Глаза Инголлса наполнились слезами, и Швинн протянул ему свой белоснежный платок, в углу которого золотом была вышита монограмма «П.Ш.».

Его речи переполняли отчаяние и пессимизм, но он отдал накрахмаленный платок пьянице — чтобы сделать свою работу.

— Помогите мне, — прошептал он Инголлсу. — Ради Джейни.

— Я бы с радостью… но я ничего не знаю. Она… мы с ней не разговаривали. С тех самых пор, как… она была моей малышкой, а потом вдруг больше не захотела и постоянно говорила, чтобы я от нее отвязался. Я, конечно, не идеальный отец, но ведь без меня Джейни пришлось бы… ей исполнилось тринадцать, и вдруг все вокруг надоело. Она надолго уходила из дома, а в школе всем было на нее наплевать. Джейни прогуливала уроки, и никто ни разу ко мне не пришел. Ни разу.

— А вы им звонили? Инголлс покачал головой:

— Зачем? Какой смысл разговаривать с людьми, которым ни до чего нет дела? Если бы я им позвонил, они бы обязательно напустили на меня полицию, а копы привязались бы… уж можете не сомневаться, нашли бы за что. Приписали бы плохое обращение с ребенком, да все что угодно. А я был занятым человеком. Работал… в студии «Парамаунт».

— Правда? — проговорил Швинн.

— Правда. В отделе рекламы. Передача информации.

— Джейни интересовалась кино?

— Не-ет, — протянул Инголлс. — Ее не интересовало ничего из того, чем я занимался.

— А что интересовало ее?

— Ничего. Шляться, и больше ничего.

— А ее подружка Мелинда?
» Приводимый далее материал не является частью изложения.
/-- What a command does in a state: its failure or its effect. -/
def commandEffect : Instr → State → Except Failure Effect
  | .gfmul a b, _ => .ok (.writeRes (multiply a b))
  | .kexp, s =>
    if s.keyLen ≠ 16 ∧ s.keyLen ≠ 24 ∧ s.keyLen ≠ 32 then .error ⟨.invalidKeySize, s.keyLen⟩ else .ok .loadSchedule
  | .subb, s => .ok (.writeSt (subBytes s.st))
  | .shrow, s => .ok (.writeSt (shiftRows s.st))
  | .mixc, s => .ok (.writeSt (mixColumns s.st))
  | .addrk r, s => needSchedule s
      (if s.nr < r then .error ⟨.badRoundIndex, r.zeroExtend 32⟩
      else .ok (.writeSt (addRoundKey s.st (roundKey (schedule s) r.toNat))))
  | .isubb, s => .ok (.writeSt (invSubBytes s.st))
  | .ishrow, s => .ok (.writeSt (invShiftRows s.st))
  | .imixc, s => .ok (.writeSt (invMixColumns s.st))
  | .encb, s => needSchedule s (.ok (.writeSt (encrypt (schedule s) s.st)))
  | .decb, s => needSchedule s (.ok (.writeSt (decrypt (schedule s) s.st)))
  | .cbcenc, s => needSchedule s (needLength s.cfg.bufMax s
      (.ok (.chained (cbcEncrypt (schedule s) s.iv (inputBytes s))
        (blockAt (cbcEncrypt (schedule s) s.iv (inputBytes s)) (s.ilen.toNat / 16)) (s.ilen.toNat / 16 + 1))))
  | .cbcdec, s => needSchedule s (needLength (bufSize s) s
      ((cbcDecrypt (schedule s) s.iv (inputBytes s)).map fun out =>
        .chained out (blockAt (inputBytes s) (s.ilen.toNat / 16 - 1)) (s.ilen.toNat / 16)))
  | .pad, s => needLength s.cfg.bufMax s (.ok (.output (padInput (inputBytes s))))
  | .strip, s => needLength (bufSize s) s ((stripOutput (inputBytes s)).map .output)
  | .ivgen, _ => .ok .loadDraw

/-- The state after a command with this failure or effect. -/
def endCommand (i : Instr) : Except Failure Effect → State → State
  | .error f, s => raise (abortScope i) f s
  | .ok e, s => e.apply s

theorem endCommand_needSchedule (i : Instr) (r : Except Failure Effect) (s : State) :
    endCommand i (needSchedule s r) s =
      if s.kvalid = false then raise (abortScope i) ⟨.noKeySchedule, 0⟩ s else endCommand i r s := by
  simp only [needSchedule]
  split <;> rfl

theorem endCommand_needLength (i : Instr) (limit : Nat) (r : Except Failure Effect) (s : State) :
    endCommand i (needLength limit s r) s =
      if limit < s.ilen.toNat then raise (abortScope i) ⟨.lengthOverflow, s.ilen⟩ s else endCommand i r s := by
  simp only [needLength]
  split <;> rfl

/-- Every command ends, with its failure or its effect. -/
theorem exec_eq_endCommand (i : Instr) (s : State) : exec i s = .next (endCommand i (commandEffect i s) s) := by
  cases i with
  | kexp =>
    simp only [exec, execKexp, commandEffect]
    split <;> rfl
  | addrk r =>
    simp only [exec, execAddrk, commandEffect, endCommand_needSchedule]
    repeat' split
    all_goals rfl
  | encb | decb =>
    simp only [exec, execEncb, execDecb, withSchedule, commandEffect, endCommand_needSchedule]
    split <;> rfl
  | cbcenc =>
    simp only [exec_cbcenc, commandEffect, endCommand_needSchedule, endCommand_needLength]
    repeat' split
    all_goals rfl
  | cbcdec =>
    simp only [exec_cbcdec, commandEffect, endCommand_needSchedule, endCommand_needLength]
    split
    · rfl
    · split
      · rfl
      · cases cbcDecrypt (schedule s) s.iv (inputBytes s) <;> rfl
  | pad =>
    simp only [exec_pad, commandEffect, endCommand_needLength]
    split <;> rfl
  | strip =>
    simp only [exec_strip, commandEffect, endCommand_needLength]
    split
    · rfl
    · cases stripOutput (inputBytes s) <;> rfl
  | _ => rfl

/-- A command's next state, inverted. -/
theorem eq_endCommand_of_exec {i : Instr} {s t : State} (h : exec i s = .next t) :
    t = endCommand i (commandEffect i s) s := by
  rw [exec_eq_endCommand] at h
  injection h with h
  exact h.symm

theorem needSchedule_eq_ok {s : State} {r : Except Failure Effect} {e : Effect} :
    needSchedule s r = .ok e ↔ s.kvalid = true ∧ r = .ok e := by
  cases h : s.kvalid <;> simp [needSchedule, h]

theorem needSchedule_eq_error {s : State} {r : Except Failure Effect} {f : Failure} :
    needSchedule s r = .error f ↔
      (s.kvalid = false ∧ f = ⟨.noKeySchedule, 0⟩) ∨ (s.kvalid = true ∧ r = .error f) := by
  cases h : s.kvalid <;> simp [needSchedule, h, eq_comm]

theorem needLength_eq_ok {limit : Nat} {s : State} {r : Except Failure Effect} {e : Effect} :
    needLength limit s r = .ok e ↔ s.ilen.toNat ≤ limit ∧ r = .ok e := by
  by_cases hl : limit < s.ilen.toNat
  · simp [needLength, hl, Nat.not_le.2 hl]
  · simp [needLength, hl, Nat.not_lt.1 hl]

theorem needLength_eq_error {limit : Nat} {s : State} {r : Except Failure Effect} {f : Failure} :
    needLength limit s r = .error f ↔
      (limit < s.ilen.toNat ∧ f = ⟨.lengthOverflow, s.ilen⟩) ∨ (s.ilen.toNat ≤ limit ∧ r = .error f) := by
  by_cases hl : limit < s.ilen.toNat
  · simp [needLength, hl, Nat.not_le.2 hl, eq_comm]
  · simp [needLength, hl, Nat.not_lt.1 hl]

/-- How many blocks a run of CBCENC or CBCDEC counts (10_state.md R38). -/
def chainedBlocks (i : Instr) (s : State) : Nat :=
  if i = .cbcenc then s.ilen.toNat / 16 + 1 else s.ilen.toNat / 16

/-- A key length KEXP accepts (42_key_schedule.md R138). -/
def KeyLenLegal (s : State) : Prop :=
  s.keyLen = 16 ∨ s.keyLen = 24 ∨ s.keyLen = 32

/-- The commands that write ST when they succeed, and nothing else of the core but the result. -/
def stMnemonics : List Mnemonic :=
  [.subb, .shrow, .mixc, .addrk, .isubb, .ishrow, .imixc, .encb, .decb]

/-- What an effect says of the command that has it, and of the state it starts from. -/
def Effect.Allowed (i : Instr) (s : State) : Effect → Prop
  | .writeSt _ => i.mnemonic ∈ stMnemonics
  | .writeRes _ => ∃ a b, i = .gfmul a b
  | .loadSchedule => i = .kexp ∧ KeyLenLegal s
  | .loadDraw => i = .ivgen
  | .output out => (i = .pad ∨ i = .strip) ∧ out.length ≤ bufSize s
  | .chained out _ blocks =>
    (i = .cbcenc ∨ i = .cbcdec) ∧ out.length ≤ bufSize s ∧ blocks = chainedBlocks i s ∧ blocks ≠ 0
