-- ==== Sys2Proof/Machine/Schema.lean ====
section
/-! DEFINITION. The schema ROM (43_field_schema.md R190-R195): 69 fields of the three frame images, by id, and the
reading and writing of one entry's field. -/

namespace Sys2Proof.Machine

open Config (FieldEntry EnumTable Params)

/-- An LE entry without enum table. -/
def leField (a width : Nat) : FieldEntry := { kind := .le, operand := a, width := width, enum := none }

/-- A BF entry without enum table. -/
def bfField (i width : Nat) : FieldEntry := { kind := .bf, operand := i, width := width, enum := none }

/-- An entry with an enum table. -/
def FieldEntry.coded (f : FieldEntry) (e : EnumTable) : FieldEntry := { f with enum := some e }

/-- Ids 0-6 (R192): OUT.MAGIC, OUT.WATCHDOG, OUT.SYS.PULLUP_EN, LED_DIS, RETAIN_EN, RETAIN_COPY, SAFE. -/
def outHeaderFields : List FieldEntry :=
  [leField 0x00 8, FieldEntry.coded (leField 0x02 8) .watchdog, bfField 27 1, bfField 28 1, bfField 29 1,
    bfField 30 1, bfField 31 1]

/-- Ids 7-20 (R192): OUT.DDEB0 to OUT.DDEB7, DOUT, RELAY, GPIO_CTRL, GPIO_OUT, GDEB0, GDEB1. -/
def outDigitalFields : List FieldEntry :=
  [leField 0x09 8, leField 0x0A 8, leField 0x0B 8, leField 0x0C 8, leField 0x0D 8, leField 0x0E 8, leField 0x0F 8,
    leField 0x10 8, leField 0x11 12, leField 0x13 4, leField 0x14 8, leField 0x15 4, leField 0x16 8, leField 0x17 8]

/-- The stream bit of a PWM mode field in the control byte `a` (R192, R195): bits 1-0, or 2-1 with PWM_GAP_BIT = 0. -/
def pwmModeBit (p : Params) (a : Nat) : Nat :=
  match p.pwmGapBit with
  | .two => 8 * a + 6
  | .zero => 8 * a + 5

/-- One PWM group whose control byte is at `a` (R192): PRESC, EN_B, EN_A, MODE, SEC, CH0, CH1. -/
def pwmFields (p : Params) (a : Nat) : List FieldEntry :=
  [bfField (8 * a) 3, bfField (8 * a + 3) 1, bfField (8 * a + 4) 1,
    FieldEntry.coded (bfField (pwmModeBit p a) 2) .pwmmode, leField (a + 1) 16, leField (a + 3) 16, leField (a + 5) 16]

/-- Ids 42-49 (R193): IN.FIRMWARE, HARDWARE, MODEL, ERRCODE, RUN, WARN.I2C, WARN.VOLT, WARN.RETAINCRC. -/
def inHeaderFields : List FieldEntry :=
  [leField 0x80 8, leField 0x81 8, leField 0x82 8, FieldEntry.coded (bfField 1048 4) .errcode, bfField 1055 1,
    bfField 1060 1, bfField 1061 1, bfField 1062 1]

/-- Ids 50-65 (R193): IN.DIN, AIN0 to AIN5, GPIO_IN, TEMP0, HUM0, TEMP1, HUM1, TEMP2, HUM2, TEMP3, HUM3. -/
def inDataFields : List FieldEntry :=
  [leField 0x89 16, leField 0x8B 16, leField 0x8D 16, leField 0x8F 16, leField 0x91 16, leField 0x93 16,
    leField 0x95 16, leField 0x97 4, leField 0x98 16, leField 0x9A 16, leField 0x9C 16, leField 0x9E 16,
    leField 0xA0 16, leField 0xA2 16, leField 0xA4 16, leField 0xA6 16]

/-- Ids 66-68 (R194): DAC.SEL, DAC.EN, DAC.VAL in the layout of this build. -/
def dacFields (p : Params) : List FieldEntry :=
  match p.dacLayout with
  | .contiguous => [bfField 1920 1, bfField 1924 1, bfField 1925 10]
  | .mcp48x2 => [bfField 1920 1, bfField 1923 1, bfField 1924 10]

/-- The schema ROM (R190), entry `id` at index `id`. -/
def schemaRom (p : Params) : List FieldEntry :=
  outHeaderFields ++ outDigitalFields ++ pwmFields p 0x18 ++ pwmFields p 0x1F ++ pwmFields p 0x26 ++ inHeaderFields ++
    inDataFields ++ dacFields p

/-- `SCHEMA[id]`, or nothing for an unassigned id (R190: 69-127). -/
def schemaEntry (p : Params) (id : BitVec 7) : Option FieldEntry := (schemaRom p)[id.toNat]?

/-- The value of an entry's field, read as its kind says (R190, R198). -/
def fieldRead (s : State) (e : FieldEntry) : BitVec e.width :=
  match e.kind with
  | .bf => bfRead s e.operand e.width
  | .le => leRead s e.operand e.width

/-- Writes an entry's field as its kind says (R190, R199). -/
def fieldWrite (e : FieldEntry) (v : BitVec e.width) (s : State) : State :=
  match e.kind with
  | .bf => bfWrite e.operand v s
  | .le => leWrite e.operand v s

end Sys2Proof.Machine
end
Если Джейни никогда не говорила вам, куда идет, почему вы знаете, что она была у Мелинды в пятницу вечером и ночью?

— Потому что я видел ее с Мелиндой в пятницу.

— Во сколько?

— Около шести. Я спал, а Джейни пришла взять кое-что из одежды, ну, я и проснулся. Но когда я сел на кровати, она уже шла к двери, и я выглянул в окно. — Он показал пальцем на крошечное окошко. — Я видел, как она уходила с Мелиндой.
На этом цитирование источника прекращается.